Document ID: chunk:federal_register_of_legislation:C2004A00898:clause:1_160apaaab:p1
Version: federal_register_of_legislation:C2004A00898
Segment Type: clause
Provision Reference: sch 1 cl 160APAAAB (pt 1/3)
Character Range: 108498–111375

160APAAAB  Non‑share dividends not frankable unless profits available

 (1) This section applies if:
 (a) a company pays a non‑share dividend; and
 (b) immediately before the payment, the available frankable profits of the company were less than the amount of the non‑share dividend.

 (2) If the available frankable profits of the company at the relevant time is nil or negative, the non‑share dividend:
 (a) is not frankable; and
 (b) is not a dividend to which paragraph 160AQF(1)(c), (1AA)(c) or (1AAA)(c) or 160AQFA(1)(c) or (2)(c) or section 160AQG applies.

Example: A company has no profits except profits from the revaluation of an asset. It pays a non‑share dividend to a non‑share equity holder. The non‑share dividend is not a frankable dividend because the company's available frankable profits at the time of payment is nil.

 Note that dividends from asset revaluation reserves are not frankable because of paragraph (g) of the definition of frankable dividend in section 160APA.

 (3) In any other case, the non‑share dividend (the original dividend) is taken, for the purposes of the relevant provisions, to consist of 2 separate non‑share dividends:
 (a) a non‑share dividend that is a frankable non‑share dividend; and
 (b) a non‑share dividend that:
 (i) is not a frankable non‑share dividend; and
 (ii) is not a dividend to which paragraph 160AQF(1)(c), (1AA)(c) or (1AAA)(c) or 160AQFA(1)(c) or (2)(c) or section 160AQG applies.
The relevant provisions are sections 45Z to 46M, this Part and any other provision of this Act whose operation depends on this Part.

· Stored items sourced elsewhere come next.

-- ==== Sys2Proof/Machine/FrameCodec.lean ====
section
/-! DEFINITION. The Frame Codec: the functions `encode` and `decode` of 41_frame_codec.md (here
`frameEncode`, `frameDecode`), the operations `FC.ENC` and `FC.DEC`, and the three wire commands. -/

namespace Sys2Proof.Machine

/-- A decoded frame (41_frame_codec.md R100) and whether bytes stood after it (R111). -/
structure Frame where
  command : Byte
  length : Byte
  payload : List Byte
  checksum : Half
  excess : Bool
deriving DecidableEq, Repr

/-- The bytes a frame's checksum covers: `[cmd, len(p)] ++ p` (30_encoding.md R62). -/
def coveredBytes (cmd : Byte) (p : List Byte) : List Byte := cmd :: BitVec.ofNat 8 p.length :: p

/-- `encode(cmd, p)`; `none` is `InvalidPayloadSize` (41_frame_codec.md R102). -/
def frameEncode (cfg : Cfg) (cmd : Byte) (p : List Byte) : Option (List Byte) :=
  if cfg.maxPay < p.length then none
  else
    let h := coveredBytes cmd p
    let ck := ckBytes cfg (crc16ccitt cfg h)
    some (h ++ [ck.1, ck.2])

/-- `decode(s)` (41_frame_codec.md R106). -/
def frameDecode (cfg : Cfg) (s : List Byte) : Except Cause Frame :=
  if s.length < minFrame then .error .tooShort
  else
    let l := (byteAt s 1).toNat
    if s.length < l + minFrame then .error .tooShort
    else
      let r := ckValue cfg (byteAt s (l + 2)) (byteAt s (l + 3))
      if crc16ccitt cfg (s.take (l + 2)) ≠ r then .error .checksumMismatch
      else if supportedCommand (byteAt s 0) = false then .error .unknownCommand
      else .ok {
        command := byteAt s 0, length := byteAt s 1, payload := (s.drop 2).take l
        checksum := r, excess := decide (l + minFrame < s.length) }

/-- `FC.ENC c` (41_frame_codec.md R103). -/
def execFcEnc (c : Byte) (s : State) : Host.Outcome State Fault Refusal :=
  if s.cfg.maxPay < s.pb.length then raise .invalidPayloadSize (s.setFb [])
  else
    let a := crcAcc s.cfg (coveredBytes c s.pb)
    let ck := ckBytes s.cfg (crcFin s.cfg a)
    complete ((s.setFb (frameBytes c s.pb ck.1 ck.2)).setCrc a)

/-- `fail(cause)` of 41_frame_codec.md R107: no frame, no payload, the cause. -/
def decodeFail (c : Cause) (s : State) : Host.Outcome State Fault Refusal :=
  raise c ((s.setFrame none).setPb [])

/-- The pseudocode of `FC.DEC` on what `FB` holds (41_frame_codec.md R107). -/
def decodeFb (s : State) : Host.Outcome State Fault Refusal :=
  if s.fb.length < minFrame then decodeFail .tooShort s
  else
    let l := (byteAt s.fb 1).toNat
    if s.fb.length < l + minFrame then decodeFail .tooShort s
    else
      let a := crcAcc s.cfg (s.fb.take (l + 2))
      let r := ckValue s.cfg (byteAt s.fb (l + 2)) (byteAt s.fb (l + 3))
      if crcFin s.cfg a ≠ r then decodeFail .checksumMismatch (s.setCrc a)
      else if supportedCommand (byteAt s.fb 0) = false then decodeFail .unknownCommand (s.setCrc a)
      else
        complete (((s.setCrc a).setFrame (some {
          cmd := byteAt s.fb 0, len := byteAt s.fb 1, cksum := r
          excess := decide (l + minFrame < s.fb.length) })).setPb ((s.fb.drop 2).take l))

/-- `FC.DEC` (41_frame_codec.md R107). -/
def execFcDec (_data : Byte) (s : State) : Host.Outcome State Fault Refusal := decodeFb s

/-- A received frame goes through the codec: what `FB.LOAD bytes` (30_encoding.md R74) and then `FC.DEC`
leave. Bytes beyond `FBCAP` are dropped (43_buffer_ops.md R164). DESIGN CHOICE, log 9. -/
def receiveFrame (bytes : List Byte) (s : State) : Host.Outcome State Fault Refusal :=
  decodeFb (s.setFb (bytes.take (fbCap s.cfg)))

/-- Wire command 0x52 (30_encoding.md R64): a frame with this command and checksum bytes is received. -/
def execCmdQuery (p : List Byte) (ck0 ck1 : Byte) (s : State) : Host.Outcome State Fault Refusal :=
  receiveFrame (frameBytes cmdQueryByte p ck0 ck1) s

/-- Wire command 0x57 (30_encoding.md R65): a frame with this command and checksum bytes is received. -/
def execCmdControl (p : List Byte) (ck0 ck1 : Byte) (s : State) : Host.Outcome State Fault Refusal :=
  receiveFrame (frameBytes cmdControlByte p ck0 ck1) s

/-- Wire command 0x58 (30_encoding.md R66): a frame with this command and checksum bytes is received. -/
def execCmdCounter (p : List Byte) (ck0 ck1 : Byte) (s : State) : Host.Outcome State Fault Refusal :=
  receiveFrame (frameBytes cmdCounterByte p ck0 ck1) s

end Sys2Proof.Machine
end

 (4) The amount of the non‑share dividend referred to in paragraph (3)(a) is equal to the available frankable profits.

 (5) The amount of the non‑share dividend referred to in paragraph (3)(b) is the difference between the original dividend and the frankable dividend referred to in paragraph (3)(a).

 (6) A company that pays a non‑share dividend may anticipate available frankable profits if:
 (a) the company:
 (i) has announced the payment of; or
 (ii) is committed or has resolved (formally or informally) to pay;
  share dividends (the committed share dividends) after payment of the non‑share dividend; and
 (b) but for this subsection, subsection (2) or (3) would apply to the non‑share dividend mentioned in paragraph (a); and
 (c) the company's available frankable profits would be greater than nil at the relevant time if the committed share dividends were ignored; and
 (d) it is reasonable to expect that available profits will arise after payment of the non‑share dividend and before payment of the committed share dividends.
The available frankable profits immediately before the company pays the non‑share dividend are then the amount estimated by the company having regard to the expected profits referred to in paragraph (c).